To promote the Kingdom’s agricultural exports, the ministry announced a pilot launch from November 1 in three border provinces – Takeo, Kampot and Koh Kong.
In 2017, the ministry authorised the Battambang and Pailin provincial departments of Commerce to issue COs to exporters.
Kampot provincial Department of Commerce director Srey Kompheak told The Post on Tuesday that following the pilot programme, the ministry plans to authorise all provincial commerce departments to issue COs.
“After the official launch of the CO [pilot programme], my department’s working group will publicise this information to all companies,” he said, adding that the programme will make it easier for agricultural exporters operating in the province.
Kompheak said most of Kampot province’s agricultural products are exported to Vietnam, including rice, pepper and mango.

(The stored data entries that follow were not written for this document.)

/-- R66: the target logical core of a source. -/
def State.srcCore (s : State) (src : Nat) : Nat := s.fget F.CUE_MAP_CORE 0 src
def State.srcLevel (s : State) (src : Nat) : Nat := s.fget F.CUE_MAP_LEVEL 0 src

/-- R68: an event of a source is raised; answers the sources that became pending with ABSENT = 1. -/
def State.raiseOne (s : State) (src word : Nat) : State × Bool :=
  match mapGet? s.cue.srcs src with
  | some c =>
    ({ s with cue := { s.cue with srcs := mapSet s.cue.srcs src { c with count := satAdd 8 c.count 1, word := word } } },
      false)
  | none =>
    match s.queuedAt src with
    | some lc => (s.modCore lc (fun c => c.mergeAt src word), false)
    | none =>
      let ab := s.coreAbsent (s.srcCore src)
      ({ s with cue := { srcs := mapSet s.cue.srcs src ⟨1, word, ab⟩, order := s.cue.order ++ [src] } }, ab)

/-! Fault collector (R427 to R441) -/

/-- R428, R535: a fault message of this device. -/
def State.fault (s : State) (blk unit kind cls akind addr : Nat) : FaultMsg :=
  { dev := s.devnum, blk, unit, kind, cls, conseq := false, akind, addr,
    time := s.fget F.TOD_TIME_NS 0 0 % 2 ^ 39 }

/-- R439: whether a shadow covers the block, by the neighbour sets of R440. -/
def neighbourOf (cxl : Nat → Bool) (r b : Nat) : Bool :=
  if inRange 0x10 16 r then
    inRange 0x10 16 b || inRange 0x40 16 b || b == 0x5A || inRange 0x20 8 b
  else if inRange 0x20 8 r then b == 0x28 || inRange 0x31 8 b
  else if r = 0x28 then inRange 0x20 8 b || b == 0x71
  else if r = 0x30 then inRange 0x31 8 b || b == 0x28 || b == 0x71
  else if inRange 0x31 8 r then
    b == 0x30 || inRange 0x31 8 b || inRange 0x60 8 b || inRange 0x20 8 b
  else if inRange 0x40 16 r then inRange 0x10 16 b || b == 0x5A
  else if inRange 0x50 10 r then inRange 0x50 10 b || b == 0x5A || b == 0x05
  else if r = 0x5A then inRange 0x10 16 b || inRange 0x50 10 b
  else if inRange 0x60 4 r then inRange 0x30 9 b
  else if inRange 0x64 4 r then
    inRange 0x30 9 b || (cxl (r - 0x64) && (inRange 0x10 16 b || b == 0x5A))
  else if r = 0x71 then b == 0x28 || b == 0x30
  else false

/-- Whether block `b` is under an open shadow. -/
def State.shadowed (s : State) (b : Nat) : Bool :=
  s.flt.shadows.any (fun h => h.blk == b || neighbourOf (fun g => s.fbit F.PCIE_CFG_PROTOCOL g 0) h.blk b)

/-- The pending bits of a message's escalation unit (R434). -/
def State.pendOf (s : State) (m : FaultMsg) : Nat :=
  if m.blk = 0x70 then mapGet 0 s.flt.corePend m.unit else mapGet 0 s.flt.pend m.blk

def State.setPend (s : State) (m : FaultMsg) (v : Nat) : State :=
  if m.blk = 0x70 then { s with flt := { s.flt with corePend := mapSet s.flt.corePend m.unit v } }
  else { s with flt := { s.flt with pend := mapSet s.flt.pend m.blk v } }

/-- R427: a fault message as 16 bytes. -/
def FaultMsg.bits (m : FaultMsg) : Nat :=
  m.dev % 2 ^ 5 + (m.blk % 2 ^ 7) * 2 ^ 5 + (m.unit % 2 ^ 7) * 2 ^ 12 + (m.kind % 2 ^ 12) * 2 ^ 19
    + (m.cls % 8) * 2 ^ 31 + b2n m.conseq * 2 ^ 34 + (m.akind % 4) * 2 ^ 35 + (m.time % 2 ^ 39) * 2 ^ 37
    + (m.addr % 2 ^ 52) * 2 ^ 76

/-- R431: word `w` of a record. -/
def FltRec.word (r : FltRec) (w : Nat) : Word :=
  match w with
  | 0 => BitVec.ofNat 64 r.msg.bits
  | 1 => BitVec.ofNat 64 (r.msg.bits / 2 ^ 64)
  | 2 => BitVec.ofNat 64 r.arrival
  | _ => BitVec.ofNat 64 (r.seq % 2 ^ 32 + r.base * 2 ^ 32 + b2n r.escalated * 2 ^ 35
      + b2n r.forwarded * 2 ^ 36 + 2 ^ 37)

/-- R433: a FAULT message to a member. -/
def State.faultMsgTo (s : State) (m : FaultMsg) (d : Nat) : Msg :=
  { kind := 0x38, src := s.devnum, mkind := 6, unit := m.blk, inst := 0, dst := d, poison := false,
    promoted := false, tag := 0, addr := 0, data := natToBytes 16 m.bits }

/-- R433: who receives forwarded records: the acting caller, and the standby where one is named. -/
def State.forwardTo (s : State) : List Nat :=
  let c := s.fget F.DEV_IMG_STATE_ACTING_CALLER 0 0
  let b := s.fget F.DEV_IMG_CFG_STANDBY 0 0
  ((if s.fbit F.DEV_IMG_CFG_STANDBY_EN 0 0 && b != c then [c, b] else [c])).filter
    (fun d => d != s.devnum && s.isMember d)

/-- R431: a record is written; answers the state and whether an unread record was overwritten. -/
def State.addRecord (s : State) (m : FaultMsg) (base : Nat) (escalated forwarded : Bool) : State × Bool :=
  let seq := s.flt.next
  let lost := decide (1024 ≤ seq) && decide ((seq - 1024 + 2 ^ 32 - s.fget F.FLT_LOG_ACK_SEQ 0 0) % 2 ^ 32 < 2 ^ 31)
  let r : FltRec := { msg := m, arrival := s.fget F.TOD_TIME_NS 0 0, seq, base, escalated, forwarded }
  let s1 := { s with flt := { s.flt with log := mapSet s.flt.log (seq % 1024) r, next := seq + 1 } }
  if lost then ((s1.fset F.FLT_STATUS_LOG_OVERFLOW 0 0 1).fcount F.FLT_LOST_COUNT 0 0 1, true) else (s1, false)

/-- R432, R438: a notice is raised at the cue unit, or withheld until BOOT_HOLD is cleared. -/
def State.notice (s : State) (src seq : Nat) : State × List (Nat × Nat) :=
  if s.fbit F.FLT_CTL_BOOT_HOLD 0 0 then
    ({ s with flt := { s.flt with withheld := s.flt.withheld ++ [(src, seq)] } }, [])
  else (s, [(src, seq)])

/-- Every core of a map stopped. -/
def stopAll (m : NMap Core) : NMap Core := m.map (fun (k, c) => (k, { c with stopped := true }))

/-- R68: an event returns to the cue unit; one of its source that is pending there takes it in. -/
def Cue.putBack (c : Cue) (e : Event) : Cue :=
  match mapGet? c.srcs e.src with
  | some x => { c with srcs := mapSet c.srcs e.src { x with count := satAdd 8 x.count e.count } }
  | none => { srcs := mapSet c.srcs e.src ⟨e.count, e.word, false⟩, order := c.order ++ [e.src] }

/-- The events that wait at a core: queued at its levels, to be presented again by a retry (R255), in its input buffer. -/
def Core.waiting (c : Core) : List Event :=
  levelNumbers.flatMap (fun l => c.queue l)
    ++ c.replay.filterMap (fun r => match r.inp with
      | .event _ e _ => some e
      | _ => none)
    ++ c.inboxEvents.map Prod.snd

/-- R68: the events that wait at a core return to the cue unit. -/
def State.returnQueues (s : State) (lc : Nat) : State :=
  let evs := (s.core lc).waiting
  let s1 := s.modCore lc (fun c => { c with queues := [], replay := [], inbox := c.inbox.filter (fun i => match i with
    | .event _ _ _ => false
    | _ => true) })
  evs.foldl (fun s e => { s with cue := s.cue.putBack e }) s1

/-- R514: DEV_ALERT_N is driven low: CALLER_NEEDED (R270), the state of R441, or a start that has stopped (R481). -/
def State.alertLow (s : State) : Bool :=
  s.fbit F.FBS_STATUS_CALLER_NEEDED 0 0 || s.flt.fatal || s.fbit F.CFG_START_STATUS_STOPPED 0 0

/-- R521: an in-band interrupt that is owed is sent once ENEC has enabled it and the port has its dynamic address. -/
def State.sendIbi (s : State) : State :=
  if s.bmp.owed && s.alertLow && s.bmp.ibi && s.bmp.dyn.isSome then
    { s with outbox := s.outbox ++ [.ibi 0x01#8], bmp := { s.bmp with owed := false } }
  else s

/-- R521: an in-band interrupt when DEV_ALERT_N goes low. -/
def State.alertEdge (before s : State) : State :=
  if !before.alertLow && s.alertLow then ({ s with bmp := { s.bmp with owed := true } }).sendIbi else s

/-- R441: DEV_ALERT_N low, the record to every member; every core and every master stops; the exchange table is saved
from now on if a save target is configured and a copy can be read. -/
def State.deviceFatal (s : State) (m : FaultMsg) : State :=
  let s1 := State.alertEdge s { s with flt := { s.flt with fatal := true } }
  let s2 := s1.others.foldl (fun s d => s.send (s.faultMsgTo m d)) s1
  let save := s2.fget F.XCH_CTL_SAVE_KIND 0 0 != 0
    && (s2.fbit F.XCH_STATUS_COPY_A_OK 0 0 || s2.fbit F.XCH_STATUS_COPY_B_OK 0 0)
  let s3 := (mapKeys s2.cores).foldl (fun s lc => s.returnQueues lc) s2
  { s3 with
    cores := stopAll s3.cores
    pwr := { s2.pwr with t0 := if s2.pwr.t0.isNone && save then some s2.now else s2.pwr.t0 } }

/-- R439: the kinds by which a block reports a condition, and not an event: LINK_DOWN, GROUP_FATAL, PATH_FAILED, XCH_COPY_OUT,
XCH_REBUILD_FAILED, SEQ_FAILED, PCS_TAG_FATAL, SHB_DEGRADE, SHB_ROUTE_CHANGE, SHB_MISMATCH, TOD_HOLDOVER (DEDUCED, log entry 158). -/
def conditionKind (k : Nat) : Bool :=
  [0x520, 0x521, 0x504, 0x502, 0x503, 0x506, 0x205, 0x601, 0x602, 0x603, 0x60B].contains k

/-- Whether two messages report one condition. -/
def FaultMsg.sameAs (m n : FaultMsg) : Bool := m.blk == n.blk && m.unit == n.unit && m.kind == n.kind && m.addr == n.addr

/-- R439: a consequential message of a condition is remembered until its shadow closes. -/
def State.rememberFault (s : State) (m : FaultMsg) : State :=
  if conditionKind m.kind then { s with flt := { s.flt with conseq := s.flt.conseq.filter (fun n => !n.sameAs m) ++ [m] } }
  else s

/-- One message at the collector (R431 to R437, R441): the new state and the events it raises. -/
def State.collect (s : State) (m : FaultMsg) : State × List (Nat × Nat) :=
  let s0 := s.fcount F.FLT_COUNT_COUNT 0 m.cls 1
  if m.cls = 0 && !s.fbit F.FLT_CTL_LOG_C0 0 0 then (s0, [])
  else
    let conseq := s.shadowed m.blk && m.kind != 0x401
    let pend := s.pendOf m
    let esc := !conseq && pend.testBit m.cls && decide (m.cls < 4)
    let cls := if esc then m.cls + 1 else m.cls
    let m1 : FaultMsg := { m with cls := cls, conseq := conseq }
    let s1 := if conseq then s0.rememberFault m else s0.setPend m (pend ||| 2 ^ cls)
    let (s2, lost) := s1.addRecord m1 m.cls esc false
    let seq := s.flt.next
    let (s3, ev1) :=
      if conseq then (if s2.fbit F.FLT_CTL_CONSEQ_NOTICE 0 0 then s2.notice 0xF08 seq else (s2, []))
      else s2.notice (0xF00 + cls) seq
    let (s4, ev2) := if lost then s3.notice 0xF09 seq else (s3, [])
    let fwd := decide (s.fget F.FLT_CTL_FWD_MIN 0 0 ≤ cls) && decide (s.fget F.FLT_CTL_FWD_MIN 0 0 < 5)
      || (s.fbit F.FBS_STATUS_CALLER_NEEDED 0 0 && decide (1 ≤ cls))
    let s5 := if cls = 4 then s4.deviceFatal m1
      else if fwd then s4.forwardTo.foldl (fun s d => s.send (s.faultMsgTo m1 d)) s4 else s4
    (s5, ev1 ++ ev2)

“Without COs, traders will be taxed on their crop exports to Vietnam. Last year, Vietnam imposed a 20 per cent tax on rice traders.”
He said there are currently about 36 pepper processing and export companies operating in the country.
The World Bank said last week that Cambodia’s ranking in the ease of doing business index dropped for the fourth year running since 2016. Its rankings for 2020 dropped six places from 2019.
Hun Lak, a director at Longmate Agriculture Co Ltd which is a yellow banana planter and exporter, said provincial CO issuance will facilitate his exports.
He said his company exported nearly 120,000 tonnes of yellow bananas to China, Vietnam and Japan in the first nine months of this year.
Longmate Agriculture has invested $32 million in yellow banana cultivation on more than 1,000ha in Kampot’s northwestern Chhouk district. The company is currently implementing the first phase of the project on 400ha.